Source material section start

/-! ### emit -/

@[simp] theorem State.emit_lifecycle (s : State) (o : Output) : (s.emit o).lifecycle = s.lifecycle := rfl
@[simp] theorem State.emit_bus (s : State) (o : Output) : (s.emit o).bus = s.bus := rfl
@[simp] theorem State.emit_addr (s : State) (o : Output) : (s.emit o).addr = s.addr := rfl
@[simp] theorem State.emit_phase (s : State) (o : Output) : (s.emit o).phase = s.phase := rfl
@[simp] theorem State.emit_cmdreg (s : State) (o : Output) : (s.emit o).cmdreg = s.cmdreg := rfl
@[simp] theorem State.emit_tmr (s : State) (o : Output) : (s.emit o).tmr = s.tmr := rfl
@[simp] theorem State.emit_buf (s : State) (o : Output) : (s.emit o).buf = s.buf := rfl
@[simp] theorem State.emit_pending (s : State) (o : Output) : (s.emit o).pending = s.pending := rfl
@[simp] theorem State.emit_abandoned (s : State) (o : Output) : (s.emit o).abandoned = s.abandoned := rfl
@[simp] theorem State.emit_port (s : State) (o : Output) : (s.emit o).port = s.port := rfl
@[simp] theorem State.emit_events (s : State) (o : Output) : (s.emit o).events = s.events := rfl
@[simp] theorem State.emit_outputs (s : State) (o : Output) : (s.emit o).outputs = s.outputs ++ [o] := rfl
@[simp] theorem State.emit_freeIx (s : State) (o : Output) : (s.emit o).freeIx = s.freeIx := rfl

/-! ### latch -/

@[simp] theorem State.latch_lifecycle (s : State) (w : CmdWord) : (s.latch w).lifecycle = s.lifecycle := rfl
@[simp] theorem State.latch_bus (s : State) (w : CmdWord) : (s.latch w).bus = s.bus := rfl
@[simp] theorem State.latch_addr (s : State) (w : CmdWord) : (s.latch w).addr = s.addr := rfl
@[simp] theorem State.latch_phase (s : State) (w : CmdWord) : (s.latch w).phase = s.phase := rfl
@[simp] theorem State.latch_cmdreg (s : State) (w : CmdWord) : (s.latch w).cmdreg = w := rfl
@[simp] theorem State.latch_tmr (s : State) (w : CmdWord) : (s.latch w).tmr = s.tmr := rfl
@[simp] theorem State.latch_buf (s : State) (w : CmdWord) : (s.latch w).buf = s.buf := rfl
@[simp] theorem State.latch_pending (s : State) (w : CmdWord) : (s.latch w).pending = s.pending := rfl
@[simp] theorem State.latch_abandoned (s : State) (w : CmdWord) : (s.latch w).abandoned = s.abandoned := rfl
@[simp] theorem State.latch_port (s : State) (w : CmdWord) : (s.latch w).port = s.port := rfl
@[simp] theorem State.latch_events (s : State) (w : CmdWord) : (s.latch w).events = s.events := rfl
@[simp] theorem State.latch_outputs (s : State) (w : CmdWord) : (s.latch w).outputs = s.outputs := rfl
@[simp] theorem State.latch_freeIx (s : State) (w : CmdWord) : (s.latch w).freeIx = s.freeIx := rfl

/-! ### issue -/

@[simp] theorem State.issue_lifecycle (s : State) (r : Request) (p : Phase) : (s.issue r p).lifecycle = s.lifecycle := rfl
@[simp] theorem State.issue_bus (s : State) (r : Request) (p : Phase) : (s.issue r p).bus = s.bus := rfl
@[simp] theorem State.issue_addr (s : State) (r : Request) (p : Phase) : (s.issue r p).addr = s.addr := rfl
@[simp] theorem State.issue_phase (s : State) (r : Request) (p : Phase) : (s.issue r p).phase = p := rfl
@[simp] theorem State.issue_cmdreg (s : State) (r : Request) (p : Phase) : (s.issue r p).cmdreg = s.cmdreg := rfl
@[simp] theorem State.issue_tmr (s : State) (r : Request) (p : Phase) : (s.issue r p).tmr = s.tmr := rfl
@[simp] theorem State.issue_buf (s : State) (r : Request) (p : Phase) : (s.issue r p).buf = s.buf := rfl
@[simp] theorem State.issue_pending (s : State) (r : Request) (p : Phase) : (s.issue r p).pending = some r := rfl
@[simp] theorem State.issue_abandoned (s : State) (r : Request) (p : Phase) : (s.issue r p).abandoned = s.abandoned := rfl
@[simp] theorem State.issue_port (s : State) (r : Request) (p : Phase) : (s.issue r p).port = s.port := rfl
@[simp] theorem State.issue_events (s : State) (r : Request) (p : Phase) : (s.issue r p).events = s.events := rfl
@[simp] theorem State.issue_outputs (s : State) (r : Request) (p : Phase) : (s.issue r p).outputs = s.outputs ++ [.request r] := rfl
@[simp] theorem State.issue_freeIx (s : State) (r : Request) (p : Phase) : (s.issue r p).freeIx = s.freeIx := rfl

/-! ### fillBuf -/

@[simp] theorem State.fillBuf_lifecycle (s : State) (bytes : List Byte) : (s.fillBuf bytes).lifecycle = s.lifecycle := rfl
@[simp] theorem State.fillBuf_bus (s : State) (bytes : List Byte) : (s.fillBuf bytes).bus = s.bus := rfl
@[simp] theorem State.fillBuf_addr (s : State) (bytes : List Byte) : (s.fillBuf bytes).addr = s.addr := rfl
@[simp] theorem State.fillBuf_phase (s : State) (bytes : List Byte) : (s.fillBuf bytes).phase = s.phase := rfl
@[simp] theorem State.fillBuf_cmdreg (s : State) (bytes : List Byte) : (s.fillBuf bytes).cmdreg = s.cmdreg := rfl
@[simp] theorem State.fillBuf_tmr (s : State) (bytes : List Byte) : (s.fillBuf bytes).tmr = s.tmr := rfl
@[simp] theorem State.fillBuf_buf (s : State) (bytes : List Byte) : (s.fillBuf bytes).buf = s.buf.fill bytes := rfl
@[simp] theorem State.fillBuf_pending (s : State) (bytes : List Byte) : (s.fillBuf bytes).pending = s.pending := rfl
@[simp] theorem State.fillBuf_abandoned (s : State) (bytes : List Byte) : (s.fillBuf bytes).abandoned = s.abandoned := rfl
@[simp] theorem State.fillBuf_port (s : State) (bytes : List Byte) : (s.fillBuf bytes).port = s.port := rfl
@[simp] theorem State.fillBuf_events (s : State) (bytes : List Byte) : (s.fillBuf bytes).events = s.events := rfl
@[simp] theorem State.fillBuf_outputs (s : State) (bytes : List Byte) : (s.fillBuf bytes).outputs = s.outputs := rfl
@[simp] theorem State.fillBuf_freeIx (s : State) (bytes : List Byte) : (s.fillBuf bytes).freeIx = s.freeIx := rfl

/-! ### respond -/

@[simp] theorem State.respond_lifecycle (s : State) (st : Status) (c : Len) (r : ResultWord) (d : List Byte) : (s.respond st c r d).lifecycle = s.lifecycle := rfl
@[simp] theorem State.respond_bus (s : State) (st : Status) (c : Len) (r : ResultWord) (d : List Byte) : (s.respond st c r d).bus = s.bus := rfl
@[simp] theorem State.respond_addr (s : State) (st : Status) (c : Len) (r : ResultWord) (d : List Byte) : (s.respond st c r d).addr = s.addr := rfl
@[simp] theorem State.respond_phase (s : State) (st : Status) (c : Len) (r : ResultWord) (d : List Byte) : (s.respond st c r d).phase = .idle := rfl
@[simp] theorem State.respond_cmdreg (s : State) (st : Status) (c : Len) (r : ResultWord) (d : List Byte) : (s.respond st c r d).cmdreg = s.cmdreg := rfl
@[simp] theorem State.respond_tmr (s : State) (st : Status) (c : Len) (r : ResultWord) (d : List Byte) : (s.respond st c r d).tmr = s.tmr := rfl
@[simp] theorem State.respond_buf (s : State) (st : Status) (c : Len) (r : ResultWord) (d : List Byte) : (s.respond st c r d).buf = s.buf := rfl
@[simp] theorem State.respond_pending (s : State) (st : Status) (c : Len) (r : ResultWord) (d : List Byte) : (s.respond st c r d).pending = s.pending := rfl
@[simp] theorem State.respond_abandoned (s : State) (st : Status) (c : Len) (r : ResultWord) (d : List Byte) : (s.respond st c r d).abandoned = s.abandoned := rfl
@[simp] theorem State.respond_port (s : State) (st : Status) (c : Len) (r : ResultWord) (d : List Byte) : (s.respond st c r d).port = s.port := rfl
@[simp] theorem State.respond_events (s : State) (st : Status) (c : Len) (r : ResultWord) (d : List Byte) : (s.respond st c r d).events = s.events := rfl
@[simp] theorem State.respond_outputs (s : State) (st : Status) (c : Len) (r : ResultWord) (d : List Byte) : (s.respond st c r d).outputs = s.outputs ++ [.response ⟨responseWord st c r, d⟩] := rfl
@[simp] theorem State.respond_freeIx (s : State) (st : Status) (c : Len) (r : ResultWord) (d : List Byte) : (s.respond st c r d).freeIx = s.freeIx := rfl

Source material section end
Source material section start

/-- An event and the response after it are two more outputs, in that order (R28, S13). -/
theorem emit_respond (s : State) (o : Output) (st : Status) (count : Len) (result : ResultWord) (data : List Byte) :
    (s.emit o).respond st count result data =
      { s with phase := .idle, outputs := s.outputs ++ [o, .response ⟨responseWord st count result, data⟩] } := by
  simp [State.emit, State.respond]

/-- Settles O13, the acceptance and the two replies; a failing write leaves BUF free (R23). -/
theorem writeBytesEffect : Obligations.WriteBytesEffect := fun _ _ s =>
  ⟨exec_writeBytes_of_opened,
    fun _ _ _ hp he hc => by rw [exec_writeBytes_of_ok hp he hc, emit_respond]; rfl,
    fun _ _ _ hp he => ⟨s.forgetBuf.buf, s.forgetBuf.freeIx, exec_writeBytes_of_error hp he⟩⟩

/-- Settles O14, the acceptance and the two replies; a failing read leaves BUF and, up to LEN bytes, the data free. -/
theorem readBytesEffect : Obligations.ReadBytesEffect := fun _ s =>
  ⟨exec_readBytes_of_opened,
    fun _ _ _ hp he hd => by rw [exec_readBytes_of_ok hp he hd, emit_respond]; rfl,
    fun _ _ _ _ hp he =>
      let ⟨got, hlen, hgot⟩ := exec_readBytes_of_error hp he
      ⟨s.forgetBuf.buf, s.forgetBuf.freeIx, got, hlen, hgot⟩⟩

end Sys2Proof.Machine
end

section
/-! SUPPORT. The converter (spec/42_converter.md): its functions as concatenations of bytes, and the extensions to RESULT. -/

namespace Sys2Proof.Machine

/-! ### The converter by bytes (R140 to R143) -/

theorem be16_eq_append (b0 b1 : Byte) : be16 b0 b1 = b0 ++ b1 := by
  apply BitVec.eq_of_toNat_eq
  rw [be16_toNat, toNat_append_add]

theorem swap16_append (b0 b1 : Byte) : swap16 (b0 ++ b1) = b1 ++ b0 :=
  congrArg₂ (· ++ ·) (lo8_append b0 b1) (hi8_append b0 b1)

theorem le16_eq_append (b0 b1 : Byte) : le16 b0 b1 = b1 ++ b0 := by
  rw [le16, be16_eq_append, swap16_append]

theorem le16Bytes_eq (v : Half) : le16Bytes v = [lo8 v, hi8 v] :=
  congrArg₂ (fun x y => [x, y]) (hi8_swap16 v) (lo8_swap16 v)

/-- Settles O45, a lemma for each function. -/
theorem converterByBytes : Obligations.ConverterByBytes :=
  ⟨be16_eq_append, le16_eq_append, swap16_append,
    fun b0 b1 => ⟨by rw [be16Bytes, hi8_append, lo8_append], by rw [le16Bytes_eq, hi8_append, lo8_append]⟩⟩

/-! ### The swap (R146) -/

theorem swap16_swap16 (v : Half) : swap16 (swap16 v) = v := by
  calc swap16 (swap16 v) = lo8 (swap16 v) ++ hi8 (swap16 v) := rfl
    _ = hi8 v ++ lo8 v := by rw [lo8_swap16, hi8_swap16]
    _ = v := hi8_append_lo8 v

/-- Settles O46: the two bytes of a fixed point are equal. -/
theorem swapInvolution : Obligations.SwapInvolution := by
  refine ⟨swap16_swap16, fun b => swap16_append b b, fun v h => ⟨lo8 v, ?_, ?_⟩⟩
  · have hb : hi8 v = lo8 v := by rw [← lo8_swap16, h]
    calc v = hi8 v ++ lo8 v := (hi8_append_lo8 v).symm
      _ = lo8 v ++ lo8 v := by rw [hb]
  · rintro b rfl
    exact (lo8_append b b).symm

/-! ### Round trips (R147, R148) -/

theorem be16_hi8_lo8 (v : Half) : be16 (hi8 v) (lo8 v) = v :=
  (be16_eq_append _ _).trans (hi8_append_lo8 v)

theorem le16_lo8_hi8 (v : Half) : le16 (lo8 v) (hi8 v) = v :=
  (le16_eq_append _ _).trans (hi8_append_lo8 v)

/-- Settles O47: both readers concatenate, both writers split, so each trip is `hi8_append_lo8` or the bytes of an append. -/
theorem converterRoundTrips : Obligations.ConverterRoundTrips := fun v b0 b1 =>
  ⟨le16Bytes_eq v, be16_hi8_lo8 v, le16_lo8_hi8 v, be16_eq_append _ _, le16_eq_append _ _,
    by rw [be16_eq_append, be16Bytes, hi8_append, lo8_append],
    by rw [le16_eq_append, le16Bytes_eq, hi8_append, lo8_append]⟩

Source material section end

Exercise objective - Nothing should appear in the answer except the lines above from the line with "rw [be16_toNat, toNat_append_add]" through the line with "theorem swap16_swap16 (v", both included, written out exactly.

Result of the exercise -
  rw [be16_toNat, toNat_append_add]

theorem swap16_append (b0 b1 : Byte) : swap16 (b0 ++ b1) = b1 ++ b0 :=
  congrArg₂ (· ++ ·) (lo8_append b0 b1) (hi8_append b0 b1)

theorem le16_eq_append (b0 b1 : Byte) : le16 b0 b1 = b1 ++ b0 := by
  rw [le16, be16_eq_append, swap16_append]

theorem le16Bytes_eq (v : Half) : le16Bytes v = [lo8 v, hi8 v] :=
  congrArg₂ (fun x y => [x, y]) (hi8_swap16 v) (lo8_swap16 v)

/-- Settles O45, a lemma for each function. -/
theorem converterByBytes : Obligations.ConverterByBytes :=
  ⟨be16_eq_append, le16_eq_append, swap16_append,
    fun b0 b1 => ⟨by rw [be16Bytes, hi8_append, lo8_append], by rw [le16Bytes_eq, hi8_append, lo8_append]⟩⟩

/-! ### The swap (R146) -/

theorem swap16_swap16 (v : Half) : swap16 (swap16 v) = v := by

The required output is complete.